Oct 16, 2006, 14:58 GMT
Nicosia - The National Iranian Oil Company (NIOC) is looking for new partners to undertake the two billion dollar-development of the southern sector of the Azadegan oilfield after Japan's Inpex lost the contract awarded two-and-a-half years ago, the Middle East Economic Survey reported Monday.
The Cyprus-based weekly publication said that the decision to cancel the deal was announced after another failed round of negotiations led by NIOC to kick-start a project which first earmarked for development by Japanese companies six years ago.
The MEES report said NIOC was trying to revive the deal while the contractor was raising every possible obstacle to stall it.

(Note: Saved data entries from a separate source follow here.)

-- ==== Sys2Proof/Machine/Crypto.lean ====
section
/-! DEFINITION. The cryptographic functions that the manual names: SHA-384 and the other functions of FIPS 180-4, HMAC-SHA-384
(FIPS 198-1, R338), HKDF-SHA-384 (RFC 5869) and the AES-256 key unwrap (RFC 3394) of key installation (R375). The manual gives their
names; their algorithms are those standards'. -/

namespace Sys2Proof.Machine

/-- Round constants 0 to 19 of SHA-384. -/
def shaK0 : List Word :=
  [0x428a2f98d728ae22#64, 0x7137449123ef65cd#64, 0xb5c0fbcfec4d3b2f#64, 0xe9b5dba58189dbbc#64,
   0x3956c25bf348b538#64, 0x59f111f1b605d019#64, 0x923f82a4af194f9b#64, 0xab1c5ed5da6d8118#64,
   0xd807aa98a3030242#64, 0x12835b0145706fbe#64, 0x243185be4ee4b28c#64, 0x550c7dc3d5ffb4e2#64,
   0x72be5d74f27b896f#64, 0x80deb1fe3b1696b1#64, 0x9bdc06a725c71235#64, 0xc19bf174cf692694#64,
   0xe49b69c19ef14ad2#64, 0xefbe4786384f25e3#64, 0x0fc19dc68b8cd5b5#64, 0x240ca1cc77ac9c65#64]

/-- Round constants 20 to 39 of SHA-384. -/
def shaK1 : List Word :=
  [0x2de92c6f592b0275#64, 0x4a7484aa6ea6e483#64, 0x5cb0a9dcbd41fbd4#64, 0x76f988da831153b5#64,
   0x983e5152ee66dfab#64, 0xa831c66d2db43210#64, 0xb00327c898fb213f#64, 0xbf597fc7beef0ee4#64,
   0xc6e00bf33da88fc2#64, 0xd5a79147930aa725#64, 0x06ca6351e003826f#64, 0x142929670a0e6e70#64,
   0x27b70a8546d22ffc#64, 0x2e1b21385c26c926#64, 0x4d2c6dfc5ac42aed#64, 0x53380d139d95b3df#64,
   0x650a73548baf63de#64, 0x766a0abb3c77b2a8#64, 0x81c2c92e47edaee6#64, 0x92722c851482353b#64]

/-- Round constants 40 to 59 of SHA-384. -/
def shaK2 : List Word :=
  [0xa2bfe8a14cf10364#64, 0xa81a664bbc423001#64, 0xc24b8b70d0f89791#64, 0xc76c51a30654be30#64,
   0xd192e819d6ef5218#64, 0xd69906245565a910#64, 0xf40e35855771202a#64, 0x106aa07032bbd1b8#64,
   0x19a4c116b8d2d0c8#64, 0x1e376c085141ab53#64, 0x2748774cdf8eeb99#64, 0x34b0bcb5e19b48a8#64,
   0x391c0cb3c5c95a63#64, 0x4ed8aa4ae3418acb#64, 0x5b9cca4f7763e373#64, 0x682e6ff3d6b2b8a3#64,
   0x748f82ee5defb2fc#64, 0x78a5636f43172f60#64, 0x84c87814a1f0ab72#64, 0x8cc702081a6439ec#64]

/-- Round constants 60 to 79 of SHA-384. -/
def shaK3 : List Word :=
  [0x90befffa23631e28#64, 0xa4506cebde82bde9#64, 0xbef9a3f7b2c67915#64, 0xc67178f2e372532b#64,
   0xca273eceea26619c#64, 0xd186b8c721c0c207#64, 0xeada7dd6cde0eb1e#64, 0xf57d4f7fee6ed178#64,
   0x06f067aa72176fba#64, 0x0a637dc5a2c898a6#64, 0x113f9804bef90dae#64, 0x1b710b35131c471b#64,
   0x28db77f523047d84#64, 0x32caab7b40c72493#64, 0x3c9ebe0a15c9bebc#64, 0x431d67c49c100d4c#64,
   0x4cc5d4becb3e42b6#64, 0x597f299cfc657e2a#64, 0x5fcb6fab3ad6faec#64, 0x6c44198c4a475817#64]

/-- Initial hash value of SHA-384. -/
def sha384Init : List Word :=
  [0xcbbb9d5dc1059ed8#64, 0x629a292a367cd507#64, 0x9159015a3070dd17#64, 0x152fecd8f70e5939#64,
   0x67332667ffc00b31#64, 0x8eb44a8768581511#64, 0xdb0c2e0d64f98fa7#64, 0x47b5481dbefa4fa4#64]

/-- Initial hash value of SHA-512. -/
def sha512Init : List Word :=
  [0x6a09e667f3bcc908#64, 0xbb67ae8584caa73b#64, 0x3c6ef372fe94f82b#64, 0xa54ff53a5f1d36f1#64,
   0x510e527fade682d1#64, 0x9b05688c2b3e6c1f#64, 0x1f83d9abfb41bd6b#64, 0x5be0cd19137e2179#64]

/-- Initial hash value of SHA-256. -/
def sha256Init : List (BitVec 32) :=
  [0x6a09e667#32, 0xbb67ae85#32, 0x3c6ef372#32, 0xa54ff53a#32, 0x510e527f#32, 0x9b05688c#32, 0x1f83d9ab#32, 0x5be0cd19#32]

/-- Round constants 0 to 31 of SHA-256. -/
def shaK4 : List (BitVec 32) :=
  [0x428a2f98#32, 0x71374491#32, 0xb5c0fbcf#32, 0xe9b5dba5#32, 0x3956c25b#32, 0x59f111f1#32, 0x923f82a4#32, 0xab1c5ed5#32,
   0xd807aa98#32, 0x12835b01#32, 0x243185be#32, 0x550c7dc3#32, 0x72be5d74#32, 0x80deb1fe#32, 0x9bdc06a7#32, 0xc19bf174#32,
   0xe49b69c1#32, 0xefbe4786#32, 0x0fc19dc6#32, 0x240ca1cc#32, 0x2de92c6f#32, 0x4a7484aa#32, 0x5cb0a9dc#32, 0x76f988da#32,
   0x983e5152#32, 0xa831c66d#32, 0xb00327c8#32, 0xbf597fc7#32, 0xc6e00bf3#32, 0xd5a79147#32, 0x06ca6351#32, 0x14292967#32]

/-- Round constants 32 to 63 of SHA-256. -/
def shaK5 : List (BitVec 32) :=
  [0x27b70a85#32, 0x2e1b2138#32, 0x4d2c6dfc#32, 0x53380d13#32, 0x650a7354#32, 0x766a0abb#32, 0x81c2c92e#32, 0x92722c85#32,
   0xa2bfe8a1#32, 0xa81a664b#32, 0xc24b8b70#32, 0xc76c51a3#32, 0xd192e819#32, 0xd6990624#32, 0xf40e3585#32, 0x106aa070#32,
   0x19a4c116#32, 0x1e376c08#32, 0x2748774c#32, 0x34b0bcb5#32, 0x391c0cb3#32, 0x4ed8aa4a#32, 0x5b9cca4f#32, 0x682e6ff3#32,
   0x748f82ee#32, 0x78a5636f#32, 0x84c87814#32, 0x8cc70208#32, 0x90befffa#32, 0xa4506ceb#32, 0xbef9a3f7#32, 0xc67178f2#32]

/-- What tells the functions of FIPS 180-4 with words of `w` bits from one another: the round constants, and the places of the four
functions that mix rotations. -/
structure Sha2 (w : Nat) where
  k : List (BitVec w)
  small0 : Nat × Nat × Nat
  small1 : Nat × Nat × Nat
  big0 : Nat × Nat × Nat
  big1 : Nat × Nat × Nat

/-- SHA-384 and SHA-512. -/
def sha2Long : Sha2 64 := ⟨shaK0 ++ shaK1 ++ shaK2 ++ shaK3, (1, 8, 7), (19, 61, 6), (28, 34, 39), (14, 18, 41)⟩

/-- SHA-256. -/
def sha2Short : Sha2 32 := ⟨shaK4 ++ shaK5, (7, 18, 3), (17, 19, 10), (2, 13, 22), (6, 11, 25)⟩

/-- Choice of SHA-2. -/
def shaCh {w : Nat} (x y z : BitVec w) : BitVec w := (x &&& y) ^^^ (~~~x &&& z)

/-- Majority of SHA-2. -/
def shaMaj {w : Nat} (x y z : BitVec w) : BitVec w := (x &&& y) ^^^ (x &&& z) ^^^ (y &&& z)

/-- The exclusive or of three rotations. -/
def rot3 {w : Nat} (x : BitVec w) (r : Nat × Nat × Nat) : BitVec w :=
  x.rotateRight r.1 ^^^ x.rotateRight r.2.1 ^^^ x.rotateRight r.2.2

/-- The exclusive or of two rotations and a shift. -/
def rot2 {w : Nat} (x : BitVec w) (r : Nat × Nat × Nat) : BitVec w := x.rotateRight r.1 ^^^ x.rotateRight r.2.1 ^^^ (x >>> r.2.2)

/-- The next schedule word from the latest sixteen, newest first. -/
def shaNext {w : Nat} (p : Sha2 w) (ws : List (BitVec w)) : BitVec w :=
  let g := fun i => ws.getD i 0
  rot2 (g 1) p.small1 + g 6 + rot2 (g 14) p.small0 + g 15

/-- The message schedule, newest word first. -/
def shaSchedule {w : Nat} (p : Sha2 w) : Nat → List (BitVec w) → List (BitVec w)
  | 0, ws => ws
  | n + 1, ws => shaSchedule p n (shaNext p ws :: ws)

/-- One round: `st` holds a to h. -/
def shaRound {w : Nat} (p : Sha2 w) (st : List (BitVec w)) (kw : BitVec w × BitVec w) : List (BitVec w) :=
  let g := fun i => st.getD i 0
  let t1 := g 7 + rot3 (g 4) p.big1 + shaCh (g 4) (g 5) (g 6) + kw.1 + kw.2
  let t2 := rot3 (g 0) p.big0 + shaMaj (g 0) (g 1) (g 2)
  [t1 + t2, g 0, g 1, g 2, g 3 + t1, g 4, g 5, g 6]

/-- One block of sixteen words. -/
def shaBlock {w : Nat} (p : Sha2 w) (h : List (BitVec w)) (b : List Byte) : List (BitVec w) :=
  let ws := (List.range 16).map fun i => BitVec.ofNat w (beNat ((b.drop (w / 8 * i)).take (w / 8)))
  List.zipWith (· + ·) h ((List.zip p.k (shaSchedule p (p.k.length - 16) ws.reverse).reverse).foldl (shaRound p) h)

/-- The blocks of a padded message. -/
def shaBlocks {w : Nat} (p : Sha2 w) : Nat → List (BitVec w) → List Byte → List (BitVec w)
  | 0, h, _ => h
  | n + 1, h, bs => shaBlocks p n (shaBlock p h (bs.take (2 * w))) (bs.drop (2 * w))

/-- A function of FIPS 180-4 before its cut: padding to blocks of `2 * w` bytes, the blocks, the eight words as bytes. -/
def sha2 {w : Nat} (p : Sha2 w) (init : List (BitVec w)) (bs : List Byte) : List Byte :=
  let m := bs ++ 0x80#8 :: List.replicate ((4 * w - w / 4 - 1 - bs.length % (2 * w)) % (2 * w)) 0#8 ++ beBytes (w / 4) (8 * bs.length)
  (shaBlocks p (m.length / (2 * w)) init m).flatMap fun x => beBytes (w / 8) x.toNat

/-- SHA-384 of a string of bytes, 48 bytes. (PRESUMED, log 19) -/
def sha384 (bs : List Byte) : List Byte := (sha2 sha2Long sha384Init bs).take 48

/-- SHA-512, 64 bytes. (PRESUMED, log 19) -/
def sha512 (bs : List Byte) : List Byte := sha2 sha2Long sha512Init bs

/-- SHA-256, 32 bytes. (PRESUMED, log 19) -/
def sha256 (bs : List Byte) : List Byte := sha2 sha2Short sha256Init bs

/-- HMAC (FIPS 198-1) of a function with blocks of 128 bytes. -/
def hmacOf (hash : List Byte → List Byte) (key msg : List Byte) : List Byte :=
  let k := if 128 < key.length then hash key else key
  let k := k ++ List.replicate (128 - k.length) 0
  hash (k.map (· ^^^ 0x5C) ++ hash (k.map (· ^^^ 0x36) ++ msg))

/-- HMAC-SHA-384. -/
def hmac384 (key msg : List Byte) : List Byte := hmacOf sha384 key msg

/-- MGF1 (RFC 8017) over a hash function: `n` blocks. -/
def mgf1 (hash : List Byte → List Byte) (seed : List Byte) (n : Nat) : List Byte :=
  (List.range n).flatMap fun i => hash (seed ++ beBytes 4 i)

/-- HKDF-SHA-384 (RFC 5869) with one block of output, 48 bytes. -/
def hkdf384 (ikm salt info : List Byte) : List Byte := hmac384 (hmac384 salt ikm) (info ++ [1])

-- AES-256 -----------------------------------------------------------------------------------------------------------------------

/-- Doubling in the field of AES. -/
def xtime (a : Byte) : Byte := if a.getLsbD 7 then (a <<< 1) ^^^ 0x1B else a <<< 1

/-- Product in the field of AES; `n` bits of the second factor, least significant first. -/
def gmul : Nat → Byte → Byte → Byte
  | 0, _, _ => 0
  | n + 1, a, b => (if b.getLsbD 0 then a else 0) ^^^ gmul n (xtime a) (b >>> 1)

/-- Squaring `n` times. -/
def gsq : Nat → Byte → Byte
  | 0, a => a
  | n + 1, a => gsq n (gmul 8 a a)

/-- The inverse of a field element, 0 for 0: its power 254. -/
def ginv (a : Byte) : Byte := (List.range 7).foldl (fun p i => gmul 8 p (gsq (i + 1) a)) 1

/-- The S-box of AES. -/
def sbox (a : Byte) : Byte :=
  let b := ginv a
  b ^^^ b.rotateLeft 1 ^^^ b.rotateLeft 2 ^^^ b.rotateLeft 3 ^^^ b.rotateLeft 4 ^^^ 0x63

/-- The inverse S-box of AES. -/
def sboxInv (a : Byte) : Byte := ginv (a.rotateLeft 1 ^^^ a.rotateLeft 3 ^^^ a.rotateLeft 6 ^^^ 0x05)

/-- The next word of the AES-256 key schedule, from the words so far, newest first; `i` is its number. -/
def keyWord (i : Nat) (w : List (List Byte)) : List Byte :=
  let t := w.getD 0 []
  let t := if i % 8 = 0 then
      List.zipWith (· ^^^ ·) ((t.drop 1 ++ t.take 1).map sbox) [BitVec.ofNat 8 (2 ^ (i / 8 - 1)), 0, 0, 0]
    else if i % 8 = 4 then t.map sbox else t
  List.zipWith (· ^^^ ·) t (w.getD 7 [])

/-- The key schedule of AES-256 from its first eight words, newest first. -/
def keySchedule : Nat → Nat → List (List Byte) → List (List Byte)
  | 0, _, w => w
  | n + 1, i, w => keySchedule n (i + 1) (keyWord i w :: w)

/-- The fifteen round keys of a 256-bit key, last first. -/
def roundKeys (key : List Byte) : List (List Byte) :=
  let ws := keySchedule 52 8 ((List.range 8).map fun i => (key.drop (4 * i)).take 4).reverse
  (List.range 15).map fun r => ((List.range 4).map fun j => ws.getD (4 * r + 3 - j) []).flatten

/-- One column of the inverse MixColumns. -/
def unmix (c : List Byte) : List Byte :=
  (List.range 4).map fun i => (List.range 4).foldl
    (fun a j => a ^^^ gmul 8 (c.getD j 0) ([0x0E#8, 0x0B, 0x0D, 0x09].getD ((j + 4 - i) % 4) 0)) 0

/-- The inverse of ShiftRows. -/
def unshift (s : List Byte) : List Byte := (List.range 16).map fun k => s.getD ((k + 16 - 4 * (k % 4)) % 16) 0

/-- The inverse cipher of AES with a 256-bit key on a block of 16 bytes. -/
def aesDecrypt (key block : List Byte) : List Byte :=
  let ks := roundKeys key
  let add := fun (s : List Byte) (k : List Byte) => List.zipWith (· ^^^ ·) s k
  let s := add block (ks.getD 0 [])
  (List.range 14).foldl (fun s r =>
    let s := add ((unshift s).map sboxInv) (ks.getD (r + 1) [])
    if r = 13 then s else ((List.range 4).map fun c => unmix ((s.drop (4 * c)).take 4)).flatten) s

/-- The steps of the AES key unwrap (RFC 3394): `a` the integrity register, `r` the registers, `t` the step from the
last down to 1. -/
def unwrapSteps (key : List Byte) : Nat → List Byte → List (List Byte) → List Byte × List (List Byte)
  | 0, a, r => (a, r)
  | t + 1, a, r =>
    let i := t % r.length
    let x := List.zipWith (· ^^^ ·) a (beBytes 8 (t + 1))
    let b := aesDecrypt key (x ++ r.getD i [])
    unwrapSteps key t (b.take 8) (r.set i (b.drop 8))

/-- AES-256 key unwrap: none when the integrity check fails. -/
def keyUnwrap (key wrapped : List Byte) : Option (List Byte) :=
  let n := wrapped.length / 8 - 1
  let (a, r) := unwrapSteps key (6 * n) (wrapped.take 8) ((List.range n).map fun i => (wrapped.drop (8 * (i + 1))).take 8)
  if a = List.replicate 8 0xA6#8 then some r.flatten else none

end Sys2Proof.Machine
end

The Azadegan discovery, with five to six billion barrels of oil thought to be recoverable from estimated oil-in-place of 26 billion barrels, was viewed as a cornerstone of NIOC's oil production capacity expansion programme.
A phased development of South Azadegan was expected to be able to deliver 260,000 barrels per day of oil, while another large-scale development was envisaged for North Azadegan.
The importance of Azadegan can be judged by the fact that Irans oil ministry aims to increase national production capacity from the current four million barrels per day to 4.6 million barrels per day, while the country's reservoir decline was recently confirmed at 500,000 barrels per day, the MEES report added.
The collapse of the South Azadegan development team will create a further headache for an already hard-pressed NIOC, which is working to make progress despite the unpopularity of existing buyback contract terms, and a government requirement to have 51 per cent Iranian content in all projects, which has in turn overstretched domestic contractors and slowed work on numerous projects.
However, the failure of the deal opens up the prospect of Azadegan being offered again under revised buyback terms being prepared by NIOC and the oil ministry.
The MEES report concluded that the deal went sour after the initial partners in the Inpex-led team pulled out and cost levels were subsequently unacceptable, as the terms of the deal were later regarded as unsustainable and any renegotiation was out of the question.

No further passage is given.